-- REQUIRED WORK --
Please return every line of the records below that contains the word "only".

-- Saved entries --
-- ==== Sys2Proof/Laws/Tables.lean ====
section
/-! SUPPORT. What the tables and the loop of Machine/Tables.lean do, said once. -/

namespace Sys2Proof.Machine

variable {α β σ : Type} {n : Nat}

@[simp] theorem tget_tset_self (v : Vector α n) (i : Nat) (x d : α) (h : i < n) :
    tget (tset v i x) i d = x := by
  simp [tget, tset, List.getD_eq_getElem?_getD, h]

@[simp] theorem tget_tset_ne (v : Vector α n) (i j : Nat) (x d : α) (h : i ≠ j) :
    tget (tset v i x) j d = tget v j d := by
  simp [tget, tset, List.getD_eq_getElem?_getD, h]

theorem tget_tset (v : Vector α n) (i j : Nat) (x d : α) :
    tget (tset v i x) j d = if i = j ∧ i < n then x else tget v j d := by
  by_cases h : i = j
  · subst h
    by_cases h' : i < n
    · simp [h']
    · simp [h', tget, tset, List.getD_eq_getElem?_getD]
  · simp [h]

@[simp] theorem tget_replicate (i : Nat) (x : α) : tget (Vector.replicate n x) i x = x := by
  simp only [tget, List.getD_eq_getElem?_getD]
  by_cases h : i < n <;> simp [h]

@[simp] theorem tget_tmap (f : α → β) (v : Vector α n) (i : Nat) (d : α) :
    tget (tmap f v) i (f d) = f (tget v i d) := by
  simp only [tget, tmap, List.getD_eq_getElem?_getD, List.getElem?_map]
  cases v.toArray.toList[i]? <;> rfl

theorem tget_tmap_lt (f : α → β) (v : Vector α n) (i : Nat) (d : α) (d' : β) (h : i < n) :
    tget (tmap f v) i d' = f (tget v i d) := by
  simp [tget, tmap, List.getD_eq_getElem?_getD, h]

@[simp] theorem tget_tbuild (f : Nat → α) (i : Nat) (d : α) (h : i < n) :
    tget (tbuild n f) i d = f i := by
  simp [tget, tbuild, List.getD_eq_getElem?_getD, h]

theorem tget_ge (v : Vector α n) (i : Nat) (d : α) (h : n ≤ i) : tget v i d = d := by
  simp [tget, List.getD_eq_getElem?_getD, h]

/-- Two tables with equal entries are equal. -/
theorem table_ext (v w : Vector α n) (d : α) (h : ∀ i, i < n → tget v i d = tget w i d) : v = w := by
  apply Vector.ext
  intro i hi
  have := h i hi
  simpa [tget, List.getD_eq_getElem?_getD, hi] using this

theorem tset_tget_self (v : Vector α n) (i : Nat) (d : α) :
    tset v i (tget v i d) = v := by
  apply table_ext _ _ d
  intro j hj
  rw [tget_tset]
  split
  · next h' => rw [h'.1]
  · rfl

/-- A number stands in `twhere` exactly when its entry satisfies the predicate. -/
theorem mem_twhere (v : Vector α n) (p : α → Bool) (i : Nat) (d : α) :
    i ∈ twhere v p ↔ i < n ∧ p (tget v i d) = true := by
  simp only [twhere, tlist, tget, List.mem_map, List.mem_filter, Prod.exists, List.getD_eq_getElem?_getD]
  constructor
  · rintro ⟨a, b, ⟨hm, hp⟩, rfl⟩
    rw [List.mem_zipIdx_iff_getElem?] at hm
    simp only at hm hp
    have hlt : b < n := by
      have := (List.getElem?_eq_some_iff.mp hm).1
      simpa using this
    exact ⟨hlt, by rw [hm]; exact hp⟩
  · rintro ⟨h, hp⟩
    have hl : i < v.toArray.toList.length := by simpa using h
    refine ⟨v.toArray.toList[i], i, ⟨?_, ?_⟩, rfl⟩
    · rw [List.mem_zipIdx_iff_getElem?]
      exact List.getElem?_eq_getElem hl
    · rw [List.getElem?_eq_getElem hl] at hp
      exact hp

/-- No number stands twice in `twhere`. -/
theorem twhere_nodup (v : Vector α n) (p : α → Bool) : (twhere v p).Nodup := by
  have h : ((tlist v).zipIdx.map Prod.snd).Nodup := by
    rw [List.zipIdx_map_snd]; exact List.nodup_range'
  exact h.sublist ((List.filter_sublist).map Prod.snd)

@[simp] theorem each_nil (step : α → σ → σ) (s : σ) : each [] step s = s := rfl

@[simp] theorem each_cons (a : α) (l : List α) (step : α → σ → σ) (s : σ) :
    each (a :: l) step s = each l step (step a s) := rfl

theorem each_append (l m : List α) (step : α → σ → σ) (s : σ) :
    each (l ++ m) step s = each m step (each l step s) := by
  simp [each, List.foldl_append]

/-- What every step keeps, the whole loop keeps. -/
theorem each_keeps (P : σ → Prop) (l : List α) (step : α → σ → σ)
    (h : ∀ a s, P s → P (step a s)) (s : σ) (hs : P s) : P (each l step s) := by
  induction l generalizing s with
  | nil => exact hs
  | cons a l ih => exact ih _ (h a s hs)

/-- What every step leaves as it was, the whole loop leaves as it was. -/
theorem each_proj (π : σ → β) (l : List α) (step : α → σ → σ)
    (h : ∀ a s, π (step a s) = π s) (s : σ) : π (each l step s) = π s := by
  induction l generalizing s with
  | nil => rfl
  | cons a l ih => exact (ih _).trans (h a s)

@[simp] theorem leBytes_length (k n : Nat) : (leBytes k n).length = k := by
  induction k generalizing n with
  | zero => rfl
  | succ k ih => simp [leBytes, ih]

@[simp] theorem padTo_length (n : Nat) (b : List Byte) : (padTo n b).length = n := by
  simp [padTo]; omega

end Sys2Proof.Machine
end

-- ANSWER TO THIS PROBLEM --
  simp only [tget, List.getD_eq_getElem?_getD]
  simp only [tget, tmap, List.getD_eq_getElem?_getD, List.getElem?_map]
  simp only [twhere, tlist, tget, List.mem_map, List.mem_filter, Prod.exists, List.getD_eq_getElem?_getD]
    simp only at hm hp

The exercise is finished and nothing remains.